Google Cloud Platform notebook runner for nbdev

Allows running any Jupyter notebook function on Google Cloud Platform.

Idea of the project is to provide ability to package and run some code from Jupyter notebook directly to Google Cloud and run it on GCE, GKE or Vertex Training. At the same time the code that invokes the experience of calling into your notebook code looks very similar on either environment.

Assume that you have a function that you can call as: some_function_to_run_on_cloud(arg1, arg2) in your Jupyter Notebook.

With GCP runner you'll be able to run it on GKE as:

import gcp_runner.ai_platform_constants
import gcp_runner.kubernetes_runner

gcp_runner.kubernetes_runner.run_docker_image(
     some_function_to_run_on_cloud,
     arg1,
     arg2,
     ... some optional args to configure your GKE
)

GCP runner is relying on https://nbdev.fast.ai/ to organize projects and provides API to package your code as a docker container and to pass through an entry point function.

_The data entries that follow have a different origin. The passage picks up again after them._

-- ==== Sys2Proof/Certificates/Slice0/Obligations.lean ====
section
/-! DEFINITION. The statements for the provers: general ones first, then the fabric, locks, resets, the journal and jobs, the host ports, the line, the receiver, training, time, comets, the timekeeper, clocks, power and faults. -/

open Sys2Proof Sys2Proof.Machine

/-- A step runs the command at the front of the queue, with the queue's rest. It rests on the model's choice of notes/assumptions 1. -/
def Obligations.StepRunsTheFrontCommand : Prop :=
  ∀ (c : Instr) (s : State) (rest : List Instr),
    step { s with pending := c :: rest } = exec c { s with pending := rest }

/-- On an empty queue a step is one cycle of the time base: the model's clock moves on by the cycle, and the oldest capture of the log's input buffer leaves it (notes/assumptions 161). Where the conserved quantities of the device pages balance (R419), each group's time moves by I (1 − y) / (1 + c) while the timekeeper runs (R312) and not at all while it does not, each locked clock output moves toward its target by no more than 2 ppm per µs, and beside the clock, the groups, the outputs and the log only registers, their moon copies, the schedule's partitions and the records of what the ports and the receive loops showed can follow; where those of the comet scheduler do not, a moon edge in the cycle raises LOGIC in its page unless it is fenced. It rests on the model's choices of notes/assumptions 2, 3 and 161. -/
def Obligations.IdleStepPassesOneCycle : Prop :=
  ∀ s : State, s.pending = [] →
    ∃ t, step s = .next t ∧ t.now = s.now + s.cycle ∧ t.cap.inBuf = (if s.drains (.dev .cap) then s.cap.inBuf else s.cap.inBuf.tail)
      ∧ (s.balanced (.dev .cmt) = true → s.jrnl.tokens ≤ 8 →
          (∀ g, t.group g = { s.group g with ts :=
            if s.tk.running then (s.group g).ts + s.tk.inc * (1 - (s.group g).y) / (1 + s.tkxCorr) else (s.group g).ts })
          ∧ t.clk = { s.clk with outRel := t.clk.outRel } ∧ (∀ n, t.chan n = { s.chan n with rx := { (s.chan n).rx with views := (t.chan n).rx.views } })
          ∧ (∀ k : Fin 2,
              let most : Rat := 2 * s.cycle / 10 ^ 12
              absR (t.clk.outRel[k] - s.clk.outRel[k]) ≤ most
              ∧ (s.clk.opll[k].locked = true → absR (s.outTarget k - s.clk.outRel[k]) ≤ most → t.clk.outRel[k] = s.outTarget k)
              ∧ (s.clk.opll[k].locked = false → t.clk.outRel[k] = s.clk.outRel[k]))
          ∧ Unchanged [.now, .regs, .moon, .clk, .cmt, .cap, .host, .chans, .groups] s t)
      ∧ (s.Canonical → s.balanced (.dev .cmt) = false → s.fenced (.dev .cmt) = false → t.moonEdge ≠ s.moonEdge →
          t.bit (hdr (.dev .cmt) hFaultStatus) 3 = true)

/-- Every command answers a next state; none touches the queue of waiting commands or the model's clock, and none takes back the fence of an NVM sector. It rests on the model's choices of notes/assumptions 1, 3 and 6. -/
def Obligations.CommandsLeaveQueueClockAndFences : Prop :=
  ∀ (c : Instr) (s : State), ∃ t, exec c s = .next t ∧ t.pending = s.pending ∧ t.now = s.now
    ∧ ∀ k, s.nvm.sectFence.getLsbD k = true → t.nvm.sectFence.getLsbD k = true

/-- Every step keeps the canonical form of everything held by key: registers, their moon, RETAIN and snapshot copies, leases, the NVM array, the schedule and the routes. It rests on the model's choice of notes/assumptions 13. -/
def Obligations.StepKeepsCanonicalForm : Prop :=
  ∀ s t : State, s.Canonical → step s = .next t → t.Canonical

/-- Every step keeps the bounds of the device's memories: the journal ring's places, 8 commit tokens, 8 posted writes to a domain, 32 fail-log entries and the capture log's places. -/
def Obligations.StepKeepsMemoryBounds : Prop :=
  ∀ s t : State, s.Bounded → step s = .next t → t.Bounded

/-- The state after the VAO power-on reset is sound and its queue is empty; every register reads its reset value, the system domain is held in reset, every switched domain is OFF, and the NVM array and the journal ring list nothing. It rests on the model's choices of notes/assumptions 13 and 15. -/
def Obligations.ResetStateIsSound : Prop :=
  State.reset.Safe ∧ State.reset.pending = [] ∧ (∀ a, State.reset.reg a = resetWord a)
    ∧ State.reset.rst.phase = .inReset ∧ State.reset.nvmDom.eff = .off
    ∧ (∀ n, (State.reset.chan n).afe.eff = .off ∧ (State.reset.chan n).dsp.eff = .off ∧ (State.reset.chan n).hl.eff = .off)
    ∧ State.reset.nvm.mem = [] ∧ State.reset.jrnl.ring = []

/-- Each command that is a write of one register, served at once, enters the journal first and then has its consequences: a write that a rule turns away changes no register but the journal's own and is entered with IGNORED; any other stores what the access rules make of it, in its register alone. The commands: devResetArm, devResetGo, channelReset, blockReset, pageFenceSet, pageFenceRemove, pageViewSelWrite, intTestWrite, snapRequest, lockWrite, nvmwDataWrite, journalFlush, journalReadLoad, jobTdrSweep, jobCableProfileLearning, jobBist, jobLedgerUpdate, jobTrimRecheck, jobAbort, buserrStickyClear, remoteGo, portFenceSet, portFenceRemove, iterMaxWrite, fecUnitFenceSet, fecUnitFenceRemove, rxGainWrite, dfeTapsWrite, timingModeWrite, timingBwWrite, nfListenWrite, anEnable, anDisable, anRestart, advWrite, hlModeWrite, relayEnable, relayDisable, relayTapWrite, diagHoldWrite, loopbackNearDigital, loopbackNearAnalog, loopbackFarEnd, loopbackOff, testPatternSelect, srcCtrlWrite, ptpPop, routeLoad, routeCommit, partWrite, scheduleLoad, scheduleCommit, scheduleCommitW0, scheduleClear, captureAck, captureClear, captureReadLoad, timeCaptureRequest, timeSet, timeStep, timeSetSec, taiUtcWrite, leapAdd, leapClear, leapSetExpiry, trendSelWrite, clkoutCtrlWrite, powerRequest, nvmPowerRequest, trimApplyEnWrite, failLogSelect, alarmSwLevelWrite, alarmRearm, safeCmd, trigDriverFenceSet, trigDriverFenceRemove, tgChMapWrite. It rests on the model's choice of notes/assumptions 9. -/
def Obligations.WriteRowsReachTheirRegisters : Prop :=
  ∀ (c : Instr) (s : State) (o : Origin) (p : Page) (off : Nat) (d keep : Word),
    writeOf c = some (o, p, off, d, keep) → s.Serves o p off → s.Canonical →
    ∃ t, exec c s = .next t ∧ Took s t o p off (s.sent o p off d keep) false (isMoon p off)

/-- A command changes no part of the state but those its line of the table names. It rests on the model's choice of notes/assumptions 6. -/
def Obligations.CommandsChangeOnlyTheirParts : Prop :=
  ∀ (c : Instr) (s t : State), exec c s = .next t → Unchanged (partsOf c) s t

/-- A register write that the fabric serves takes effect at once at a register that is not moon-copied; a foreign write does so as if there were no lock, is entered with FOREIGN_LOCK, and leaves CONTENDED and LOCK_EVT of its page set. It rests on the model's choices of notes/assumptions 27 and 28. -/
def Obligations.RegisterWriteTakesEffectAtOnce : Prop :=
  ∀ (o : Origin) (p : Page) (off : Nat) (d : Word) (s : State),
    s.Canonical → s.mayAccess o = true → off < 0x1000 → isMoon p off = false →
    s.accessErr (s.view1At o (hdr p off)) (hdr p off) true = none →
    ∃ t u, exec (.registerWrite o (BitVec.ofNat 24 (hdr p off)) d) s = .next t
      ∧ Took s u o p off (s.sent o p off d 0) (s.foreignWrite o p off) false
      ∧ (if s.foreignWrite o p off = true then
            t.bit (hdr p hLock) 30 = true ∧ t.bit (hdr p hIntStatus) intLock = true
            ∧ Unchanged [.regs] u t ∧ RegFrame (fun a => a = hdr p hLock ∨ a = hdr p hIntStatus) u t
         else t = u)

/-- A write to a moon-copied register that the fabric serves waits in its domain's queue of up to 8 with its data as sent, no register but those of a foreign write's flags changing; where the queue is full, or an earlier write is held, the fabric holds it, and nothing else changes. The oldest posted write of a domain whose crossing is not being re-initialised takes effect, out of reset, with the data it carries, entered with POSTED and the true old contents; the others of its domain stay in their order, and a write held for the domain is then tried again. It rests on the model's choices of notes/assumptions 28 and 30. -/
def Obligations.PostedWritesWaitAndTakeEffectInOrder : Prop :=
  (∀ (o : Origin) (p : Page) (off : Nat) (d : Word) (s : State),
      s.mayAccess o = true → off < 0x1000 → isMoon p off = true →
      s.accessErr (s.view1At o (hdr p off)) (hdr p off) true = none →
      let c : Instr := .registerWrite o (BitVec.ofNat 24 (hdr p off)) d
      let w : PostedWrite := { origin := o, addr := hdr p off, data := d, view1 := s.view1At o (hdr p off), foreign := s.foreignWrite o p off, keep := 0 }
      ((s.postedIn (pdomOf p off)).length < 8 → s.heldIn (pdomOf p off) = [] →
        ∃ t, exec c s = .next t ∧ t.posted = s.posted ++ [w] ∧ Unchanged [.posted, .regs] s t
          ∧ RegFrame (fun a => s.foreignWrite o p off = true ∧ (a = hdr p hLock ∨ a = hdr p hIntStatus)) s t)
      ∧ (8 ≤ (s.postedIn (pdomOf p off)).length ∨ s.heldIn (pdomOf p off) ≠ [] →
        exec c s = .next { s with heldWrites := s.heldWrites ++ [w] }))
  ∧ (∀ (q : PDom) (w : PostedWrite) (rest : List PostedWrite) (p : Page) (off : Nat) (s : State),
      s.Canonical → s.postedIn q = w :: rest → w.addr = hdr p off → off < 0x1000 → s.drains p = false → s.rst.phase ≠ .inReset →
      let s' : State := { s with posted := s.posted.erase w }
      ∃ u, Took s' u w.origin p off (s'.sentIn w.view1 p off w.data w.keep) w.foreign true
        ∧ s'.postedIn q = rest
        ∧ exec (.postedWriteTakesEffect q) s = .next (u.unhold q)
        ∧ (u.heldIn q = [] → exec (.postedWriteTakesEffect q) s = .next u))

This way you can move from running code locally to running code on Cloud without any changes.

See https://github.com/vlasenkoalexey/criteo_nbdev for e2e demo on how to use GCP runner to solve a real ML problem.

Install

git clone https://github.com/vlasenkoalexey/gcp_runner
pip install -e gcp_runner

#TODO: upload to pypi

How to use

Let's define some function that we want to run in notebook as well as on Google Cloud. Note that cell has to be marked with export attribute:

#export
import time

def some_function_to_run_on_cloud():
    print('running some_function_to_run_on_cloud')
    print('in main before sleep 1')
    time.sleep(2)
    print('in main after sleep 2')
    time.sleep(5)
    print('in main after sleep 3')
    time.sleep(5)
    print('in main after sleep 4')

Running it in notebook as usual:

some_function_to_run_on_cloud()

running some_function_to_run_on_cloud
in main before sleep 1
in main after sleep 2
in main after sleep 3
in main after sleep 4

Updating project

If you do any changes, call gcp_runner.core.export_and_reload_all to convert all notebooks to python, and reload all modules. Note that modules are reloaded in an order defined by notebook names to make sure that dependencies are processed correctly. If there are errors in one of the modules, you can ignore them by setting ignore_errors=True. Or just restart Kernel.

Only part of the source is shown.